I happen to keep many animals who would never go to work and just as my passion (atb's ect).
You have to be truthfull and mature enough to see if your making a good judgment call or just adding to your species (ego) list.
I strongly recommend exotickeepersforum, i was on there last year looking at pd's and was kindly asked to visit someone in birmingham to get first hand account. We booked a hotel and off we went. Wow im so glad we did! Not for me, not without a suitable hands off zoo style enclosure for them and certainly not in schools, potential for injury is huge.


----------



## feorag (Jul 31, 2007)

Shame everyone didn't think like that!


----------



## westie1 (Oct 28, 2009)

sorry im on my soap box abit here but its a subject I live and breath every day but rarely is brought up among us lol.
doing this job is sooooo important as I feel on a day to day basis animal entertainers (i prefer educators lol) are the "face" of exotic keepers interacting with people who with no prior knowledge may believe everything they read in the papers.
its our job to educate people on exotics and also the kind of people their keepers are. we arnt all listening to thrash metal eating bats and living in the 80's lmao many preconceptions believe we are.
I also spend much of my time putting people off keeping exotics, if they seem genuine I always leave them my email and ask them to contact me for any care sheets or help. also ask them to consider rescue from morley exotic rescue or reptillia up here as I have their contacts.
and btw this is the same for all fluffys too, rabbit rescue and cavie rescue are recommended. 

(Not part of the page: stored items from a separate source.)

-- ==== Sys2Proof/Config.lean ====
section
/-! DEFINITION. The open parameters of the block (00_scope.md R9): what an implementation fixes before reset and
never writes (44_control_ops.md R256), as plain data; and the one free value, `tx_sum` (10_state.md R46).
The default contents of the two ROMs are in Machine/Rom.lean. -/

namespace Sys2Proof

/-- The byte counts an integer data field can have (43_dif_vif_rom.md R200): 1, 2, 3, 4, 6, 8. -/
inductive IntWidth where
  | w1 | w2 | w3 | w4 | w6 | w8
deriving DecidableEq, Repr

/-- `Layout`, the closed set of 43_dif_vif_rom.md R200. `bcd d` is BCD of `d` digits, `d` even. -/
inductive Layout where
  | noData
  | int (k : IntWidth)
  | real32
  | bcd (digits : Nat)
  | varLen
  | selection
  | special
deriving DecidableEq, Repr

/-- The quantities a VIF can name (43_dif_vif_rom.md R210). -/
inductive Quantity where
  | energy | volume | mass | onTime | operatingTime | power | volumeFlow | massFlow
  | flowTemperature | returnTemperature | temperatureDifference | externalTemperature
  | pressure | timePoint | hcaUnits | averagingDuration | actualityDuration
  | fabricationNo | enhancedId | busAddress
deriving DecidableEq, Repr

/-- The units an entry can name: those of the table of 43_dif_vif_rom.md R211, and any other by its name. R210 closes the
quantities and not the units (DESIGN CHOICE, log 21). -/
inductive PhysUnit where
  | wattHour | joule | cubicMetre | kilogram
  | second | minute | hour | day
  | watt | joulePerHour
  | cubicMetrePerHour | cubicMetrePerMinute | cubicMetrePerSecond | kilogramPerHour
  | degreeCelsius | kelvin | bar
  | date | dateTime
  | dimensionless | noUnit
  /-- A unit the default table does not name. -/
  | other (name : List Char)
deriving DecidableEq, Repr

/-- The two extension tables an `ExtTable` entry names (43_dif_vif_rom.md R210). -/
inductive ExtTable where
  | fb | fd
deriving DecidableEq, Repr

/-- `VifEntry`, the closed set of 43_dif_vif_rom.md R210. -/
inductive VifEntry where
  | known (quantity : Quantity) (unit : PhysUnit) (scale : Int)
  | reserved
  | extTable (t : ExtTable)
  | plainText
  | anyVif
  | mfrSpecific
deriving DecidableEq, Repr

/-- One entry of `VIFE_ROM`: the whole VIF byte and the whole VIFE list, and what they resolve to
(43_dif_vif_rom.md R213). -/
structure VifeRow where
  vif   : Byte
  vifes : List Byte
  entry : VifEntry
deriving DecidableEq, Repr

/-- The pair `(ff, x7f)` of `NOVALUE` (43_dif_vif_rom.md R220, R221). -/
structure Sentinels where
  ff  : Bool
  x7f : Bool
deriving DecidableEq, Repr

/-- The layouts a row of `NOVALUE` is about: one layout, or `Bcd` of every digit count (log 19). -/
inductive NoValueKey where
  | only (layout : Layout)
  | everyBcd
deriving DecidableEq, Repr

/-- Layouts whose `NOVALUE` pair is given and not the default of 43_dif_vif_rom.md R221. -/
structure NoValueRow where
  key       : NoValueKey
  sentinels : Sentinels
deriving DecidableEq, Repr

/-- The configuration (00_scope.md R9), as plain data.
DESIGN CHOICE (log 3, safe): it travels in `State.cfg`, which no step writes, so that a claim about every state is
a claim about every configuration. `REAL_INTERP` stands beside it in `Parameters`: no operation reads it (log 18). -/
structure Config where
  /-- `DIF_ROM`, address space `DIFROM`, 16 entries (20_memory.md R60). -/
  difRom  : Vector Layout 16
  /-- `VIF_ROM`, address space `VIFROM`, 128 entries (20_memory.md R60). -/
  vifRom  : Vector VifEntry 128
  /-- `VIFE_ROM`, a partial function: the first row that matches, none where none does (R213). -/
  vifeRom : List VifeRow
  /-- `NOVALUE`: the first row that names a layout gives its pair, the default of R221 where none does (log 19). -/
  noValue : List NoValueRow
  /-- `MAX_DIFE`. -/
  maxDife : Nat
  /-- `MAX_VIFE`. -/
  maxVife : Nat
deriving DecidableEq, Repr

/-- What a 32-bit pattern means (43_dif_vif_rom.md R226): a real number, or none. `K` is the field of the numbers, the reals
or any other. `infinity` is IEEE 754's third kind of value, which the spec's "real number or NaN" does not name (DESIGN
CHOICE, log 18). -/
inductive RealVal (K : Type) where
  | number (x : K)
  | infinity (negative : Bool)
  | nan
deriving DecidableEq, Repr

/-- All the open parameters of 00_scope.md R9: the configuration the block reads, and `REAL_INTERP`, a function and so in no
state (log 18). -/
structure Parameters (K : Type) where
  config     : Config
  /-- `REAL_INTERP`. -/
  realInterp : Word32 → RealVal K

/-- The value `tx_sum` holds after a frame is loaded or a byte of it is sent: any value, not observable
(10_state.md R46; 93_implementation_defined.md I12). It has no body, so no proof can see it (log 9). -/
opaque Config.freeTxSum : Nat → Byte

end Sys2Proof
end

I think its quite a responsibility and anyone in this industry should aim to do the same.

rant over lol :whip:
nice to get it down on paper so to speak lmao
rfuk as therapy.....who'd have thought it


----------



## feorag (Jul 31, 2007)

I think education on keeping any pet is hugely important and getting to kids in the classroom/party room is where to start, to be honest.


----------



## PigeonYouDead (Aug 9, 2013)

What kind of animals are you taking in? There is a school of thought around reptiles that children under 5 shouldn't hold them because of salmonella risk, same goes for elderly / immunocompromised people.

A friend of mine has a skunk which was descented (illegal in uk) which was used for childrens parties... they has no license or knowledge of how to look after it and were subjecting it to "parties" almost daily so it was seized by the rspca and now he has it.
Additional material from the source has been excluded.